Question

Calculate the velocity of the centre of mass of the system of particles shown in figure.

Answer 1

From the figure, the velocities of different masses can be written as:

\[\text{For m}_1 = 1 . 0 \text{kg}, \]

\[\text{ Velocity, } \vec{v}_1 = \left( - 1 . 5 \cos 37^\circ \hat i - 1.5 \sin 37^\circ\hat j\right) = - 1 . 2 \hat i- 0.9 \hat j\]
\[\text{For m}_2 = 1 . 2 \text{kg}, \]

\[\text{Velocity}, \vec{v}_2 = 0 . 4 \vec{j} \]

\[\text{For m}_3 = 1 . 5 \text{kg,} \]

\[\text{Velocity,} \vec{v}_3 = - 1 . 0 \cos 37^\circ \hat i0 + 1.0 \sin 37^\circ\hat j \]

\[\text{ For m}_4 = 0 . 50 \text{kg}, \]

\[\text{ Velocity,} \vec{v}_4 = 3 . 0 \hat i \]

\[\text{ For m}_5 = 1 . 0 \text{ kg}, \]

\[\text{ Velocity }, \vec{v}_5 = 2 . 0 \cos 37^\circ \hat i - 2 . 0 \sin 37^\circ \hat j \]

\[(\cos 37^\circ = \frac{4}{5} \text{ and } \sin 37^\circ \ = \frac{3}{5})\]

\[ V_{cm} = \frac{m_1 \vec{v}_1 + m_2 \vec{v}_2 + m_3 \vec{v}_3 + m_4 \vec{v}_4 + m_5 \vec{v}_5}{m_1 + m_2 + m_3 + m_4 + m_5}\]

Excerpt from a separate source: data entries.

/-- The operand checks that give BADCMD (12:R279, R286, 23:R484). -/
def opsOk (h : Word) (o : List Word) : Bool :=
  let w (n : Nat) : Word := wordAt o n
  let cw := decide ((w 3).toNat % 8 = 0)
  match fieldOf h 63 56 with
  | 1 => cw && decide (1 ≤ (w 2).toNat ∧ (w 2).toNat ≤ 2 ^ 40)
  | 2 => cw && decide (fieldOf (w 1) 63 60 = 0 ∧ fieldOf (w 2) 62 41 = 0 ∧ 1 ≤ fieldOf (w 2) 40 0 ∧ fieldOf (w 2) 40 0 ≤ 2 ^ 40)
  | 3 => cw && decide ((w 0).toNat % 4096 = 0 ∧ fieldOf (w 1) 63 60 = 0 ∧ (w 2).toNat % 4096 = 0 ∧ fieldOf (w 4) 63 5 = 0)
  | 4 =>
    let e := collBytes (w 2)
    cw && collTag (fieldOf (w 2) 59 56) &&
      decide (fieldOf (w 1) 63 60 = 0 ∧ fieldOf (w 2) 63 60 = 0 ∧ fieldOf (w 2) 55 41 = 0 ∧ fieldOf (w 2) 40 0 % e = 0 ∧ (w 0).toNat % e = 0 ∧
        fieldOf (w 1) 33 0 % e = 0 ∧ fieldOf (w 4) 63 34 = 0 ∧ (w 4).toNat % 8 = 0)
  | 5 => decide (fieldOf (w 0) 63 6 = 0)
  | 6 => decide ((w 0).toNat % 8 = 0)
  | _ => false

/-- A node that no remote command may name: NODECFG not valid, bit 19 set, or this module (23:R480). -/
def nodeBad (s : State) (h : Word) (o : List Word) : Bool :=
  let op := fieldOf h 63 56
  let node := fieldOf (wordAt o 1) 59 40
  decide (2 ≤ op ∧ op ≤ 4) && (!bitOf s.nodecfg 63 || decide (2 ^ 19 ≤ node) || decide (node = fieldOf s.nodecfg 19 0))

/-- The key that a PRECOPY names (23:R486). -/
def keyOf (s : State) (slot : Nat) : Option (BitVec 256) := s.keys[idx16 slot]

/-- A queue starts its next command: the checks of 12:R279 in order. A command that fails one has its status at once; a completion word that
cannot be written is forgotten. -/
def startNext (s : State) (st : Nat) (q : Fin 64) : State :=
  let e := s.engq st q
  if e.run.isSome || e.held.isSome then s
  else
    match firstCmd e.fifo e.fifo with
    | none => s
    | some (h, ops, own, rest) =>
      let s := s.setEngq st q { e with fifo := rest, started := e.started + 1 }
      let named := opCount (fieldOf h 63 56) (fieldOf h 55 53)
      let cw := if named then completionAddr h ops else 0
      let word := if named ∧ fieldOf h 63 56 = 6 then wordAt ops 0 else cw
      let need : Need := if fieldOf h 63 56 = 6 then ⟨true, false, false⟩ else ⟨false, true, false⟩
      let a := if word = 0 ∨ word.toNat % 8 ≠ 0 then (s, true)
               else let z := unitAddr s st own.root own.level word.toNat 8 need
                    (z.1, z.2.isSome)
      let s := a.1
      let good := hdrOk h && opsOk h ops
      let status : Option (BitVec 8) :=
        if !good then some csBadCmd
        else if !a.2 then some csBadAddr
        else if nodeBad s h ops then some csBadAddr
        else if fieldOf h 63 56 = 3 ∧ (keyOf s (fieldOf (wordAt ops 4) 3 0)).isNone then some csAuth
        else none
      let ops := if named && a.2 then ops else listSet ops 3 0
      s.setEngq st q { s.engq st q with run := some { id := e.started, op := BitVec.ofNat 8 (fieldOf h 63 56), hdr := h, ops := ops, done := 0,
                                                      pos := 0, sent := 0, acked := [], got := [], status := status, pages := [], carry := [],
                                                      own := own } }

/-- Delivers a held-back result once its FIFO has room (12:R277). -/
def deliverHeld (s : State) (st : Nat) (q : Fin 64) : State :=
  match (s.engq st q).held with
  | none => s
  | some (w, id) =>
    let g := giveResult s id (queueNo q.val) w
    if g.2 then g.1.setEngq st q { g.1.engq st q with held := none } else s

/-! ### QUEUE instructions -/

/-- The queue number of a QUEUE instruction. -/
def qIdx (q : Bool) : Fin 2 := if q then 1 else 0

/-- The running thread's engine queue (12:R277, 18:R399). -/
def ownQueue (s : State) (q : Bool) : Fin 64 := engQueueOf s s.cur.st s.cur.th (qIdx q)

/-- QPUSH (13:R305): waits while the FIFO is full; the word that completes a command is a release. -/
def execQpush (a : Fin 64) (q : Bool) (s : State) : Out :=
  let v := s.getS a
  if !dataResOk v then trapResidue a rkReg s
  else
    match s.thr.task with
    | none => done 4 s
    | some i =>
      let n := ownQueue s q
      let e := s.engq s.cur.st n
      if 32 ≤ e.fifo.length then .next s
      else
        let own : QOwner := ⟨i.id, i.root, s.level⟩
        let put (s : State) : Out := done 4 (s.setEngq s.cur.st n { e with fifo := e.fifo ++ [(v.val, own)] })
        if endsCmd 64 (ownedWords e.fifo i.id ++ [v.val]) then released put s else put s

/-- Takes the oldest result of a queue into rd (13:R306); a result held back then has room. -/
def popResult (d : Fin 64) (q : Bool) (w : Word) (s : State) : Out :=
  let t := s.thr
  let n := qIdx q
  let s := { s with thr := { t with results := t.results.set n (t.results[n].drop 1) } }
  writeV 4 d w (deliverHeld s s.cur.st (ownQueue s q))

/-- QPOP (13:R306): waits while the FIFO is empty. -/
def execQpop (d : Fin 64) (q : Bool) (s : State) : Out :=
  match s.thr.results[qIdx q] with
  | [] => .next s
  | w :: _ => popResult d q w s

/-- QPOP.NB (13:R306): 0 when the FIFO is empty. -/
def execQpopNB (d : Fin 64) (q : Bool) (s : State) : Out :=
  match s.thr.results[qIdx q] with
  | [] => writeV 4 d 0 s
  | w :: _ => popResult d q w s

/-- QSTAT's value (13:R307). -/
def qstatWord (e : EngQ) (results : Nat) : Nat :=
  b2n e.held.isSome + results * 2 ^ 8 + (32 - e.fifo.length) * 2 ^ 16 + b2n e.run.isSome * 2 ^ 32

/-- QSTAT (13:R307). -/
def execQstat (d : Fin 64) (q : Bool) (s : State) : Out :=
  writeV 4 d (BitVec.ofNat 64 (qstatWord (s.engq s.cur.st (ownQueue s q)) s.thr.results[qIdx q].length)) s

/-! ### Bytes moved by an engine -/

/-- A byte with whether it came from a poisoned word. -/
abbrev EByte := Byte × Bool

/-- Reads up to `n` bytes at a virtual address, an aligned 8-byte word at a time (14:R323): the bytes read before the address failed, and
whether all were. `fuel` bounds the words. -/
def engineRead (s : State) (st : Nat) (own : QOwner) (va n : Nat) : Nat → State × List EByte × Bool
  | 0 => (s, [], decide (n = 0))
  | fuel + 1 =>
    if n = 0 then (s, [], true)
    else
      let k := min n (8 - va % 8)
      match unitRead s st own.root own.level va k with
      | (s, none) => (s, [], false)
      | (s, some (v, bad)) =>
        let z := engineRead s st own ((va + k) % 2 ^ 64) (n - k) fuel
        (z.1, (natToBytes k v).map (fun b => (b, bad)) ++ z.2.1, z.2.2)

/-- Marks the word at a virtual address poisoned. -/
def enginePoison (s : State) (st : Nat) (own : QOwner) (va : Nat) : State :=
  match unitAddr s st own.root own.level va 1 ⟨false, true, false⟩ with
  | (s, none) => s
  | (s, some z) => poisonWord s z.2

/-- Writes bytes at a virtual address, an aligned 8-byte word at a time; a poisoned byte poisons its word (21:R448). The answer is how many were
written: all, unless an address failed. -/
def engineWrite (s : State) (st : Nat) (own : QOwner) (va : Nat) (l : List EByte) : Nat → State × Nat
  | 0 => (s, 0)
  | fuel + 1 =>
    if l.isEmpty then (s, 0)
    else
      let k := min l.length (8 - va % 8)
      let here := l.take k
      match unitWrite s st own.root own.level va k (bytesToNat (here.map (fun b => b.1))) with
      | (s, false) => (s, 0)
      | (s, true) =>
        let s := if here.any (fun b => b.2) then enginePoison s st own va else s
        let z := engineWrite s st own ((va + k) % 2 ^ 64) (l.drop k) fuel
        (z.1, k + z.2)

/-- What a piece of a command's work gives: the state, its progress in bytes, the bytes kept for the next piece, whether it is complete, whether
every address was good. -/
structure Piece where
  st : State
  pos : Nat
  carry : List EByte
  fin : Bool
  ok : Bool

/-- Where a piece that starts at byte `pos` of a range ends: at the range's end, or about 4,096 bytes on at the end of a word of the side at
`base`. -/
def pieceEnd (base pos len : Nat) : Nat := if len ≤ pos + 4096 then len else pos + 4096 - (base + pos + 4096) % 8

/-- Where the word of the side at `base` that holds byte `pos - 1` of a range ends, at most at the range's end. -/
def wordEnd (base pos len : Nat) : Nat := min len (pos + (8 - (base + pos) % 8) % 8)

/-- A piece of a copy from byte `pos` on: it ends with a whole destination word, and reads whole source words, of which it keeps what lies past its
end (14:R323, R324). -/
def copyPiece (s : State) (st : Nat) (own : QOwner) (src dst len pos : Nat) (carry : List EByte) : Piece :=
  let fin := pieceEnd dst pos len
  let from_ := pos + carry.length
  let n := wordEnd src fin len - from_
  let r := engineRead s st own ((src + from_) % 2 ^ 64) n (n + 1)
  let all := carry ++ r.2.1
  let w := engineWrite r.1 st own ((dst + pos) % 2 ^ 64) (all.take (fin - pos)) (fin - pos + 1)
  ⟨w.1, pos + w.2, all.drop (fin - pos), decide (len ≤ pos + w.2), decide (pos + w.2 = fin)⟩

/-- The running command of a queue replaced. -/
def setRun (s : State) (st : Nat) (q : Fin 64) (r : Running) : State := s.setEngq st q { s.engq st q with run := some r }

/-- Works on the running command of a queue when it is of kind `op` and has no status yet. A queue at rest takes its next command first. -/
def onCommand (op : BitVec 8) (f : State → Nat → Fin 64 → Running → State) (st : Fin 32) (q : Fin 64) (s : State) : State :=
  let s := startNext (deliverHeld s st.val q) st.val q
  match (s.engq st.val q).run with
  | some r => if r.op = op ∧ r.status = none then f s st.val q r else s
  | none => s

/-- The length of a remote command (23:R484). -/
def remoteLen (r : Running) : Nat := if r.op = 3 then (wordAt r.ops 2).toNat else fieldOf (wordAt r.ops 2) 40 0

/-- DONE of a command that ends with a status (12:R280): a part-step counts under OK only. -/
def doneUnder (r : Running) (status : BitVec 8) : Nat :=
  if status ≠ csOk ∧ 2 ≤ r.op.toNat ∧ r.op.toNat ≤ 4 then min r.done (remoteLen r / 4096) else r.done

/-- Ends the running command with a status; it completes at its completion step. -/
def stopRun (s : State) (st : Nat) (q : Fin 64) (r : Running) (status : BitVec 8) : State :=
  setRun s st q { r with status := some status, done := doneUnder r status }

/-! ### COPY and WAITCW -/

/-- The number of 4,096-byte steps of a length (12:R280). -/
def units (n : Nat) : Nat := (n + 4095) / 4096

/-- One piece of a COPY: up to 4,096 bytes from where it stands (12:R279, R280). -/
def copyStep (s : State) (st : Nat) (q : Fin 64) (r : Running) : State :=
  let len := (wordAt r.ops 2).toNat
  let z := copyPiece s st r.own (wordAt r.ops 0).toNat (wordAt r.ops 1).toNat len r.pos r.carry
  let r' := { r with pos := z.pos, carry := z.carry, done := z.pos / 4096 }
  if !z.ok then stopRun z.st st q r' csBadAddr
  else if z.fin then stopRun z.st st q { r' with done := units len } csOk
  else setRun z.st st q r'

/-- COPY (12:R279). -/
def execCopy (st : Fin 32) (q : Fin 64) (s : State) : Out := .next (onCommand 1 copyStep st q s)

/-- One read of WAITCW's word (12:R279). -/
def waitcwStep (s : State) (st : Nat) (q : Fin 64) (r : Running) : State :=
  match unitRead s st r.own.root r.own.level (wordAt r.ops 0).toNat 8 with
  | (s, none) => stopRun s st q r csBadAddr
  | (s, some v) => if v.1 = 0 then setRun s st q { r with pos := 1 } else stopRun s st q r csOk

/-- WAITCW (12:R279). -/
def execWaitcw (st : Fin 32) (q : Fin 64) (s : State) : Out := .next (onCommand 6 waitcwStep st q s)

/-- WAITCW_REREAD (12:R279): a later read of a word that has read zero. -/
def execWaitcwReread (st : Fin 32) (q : Fin 64) (s : State) : Out :=
  .next (onCommand 6 (fun s st q r => if r.pos = 0 then s else waitcwStep s st q r) st q s)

\[ = \frac{1}{1 . 0 + 1 . 2 + 1 . 5 + 1 . 0 + 0 . 50}^\left[ 1 . 0\left( - 1 . 5 \times \frac{4}{5} \vec{i} - 1 . 5 \times \frac{3}{5} \vec{j} \right) + . . . - 2 . 0 \times \frac{3}{5} \vec{j} \right] \]

On solving the above equation, we get:
V_cm is 0.20 m/s , at 45° below the direction, towards right.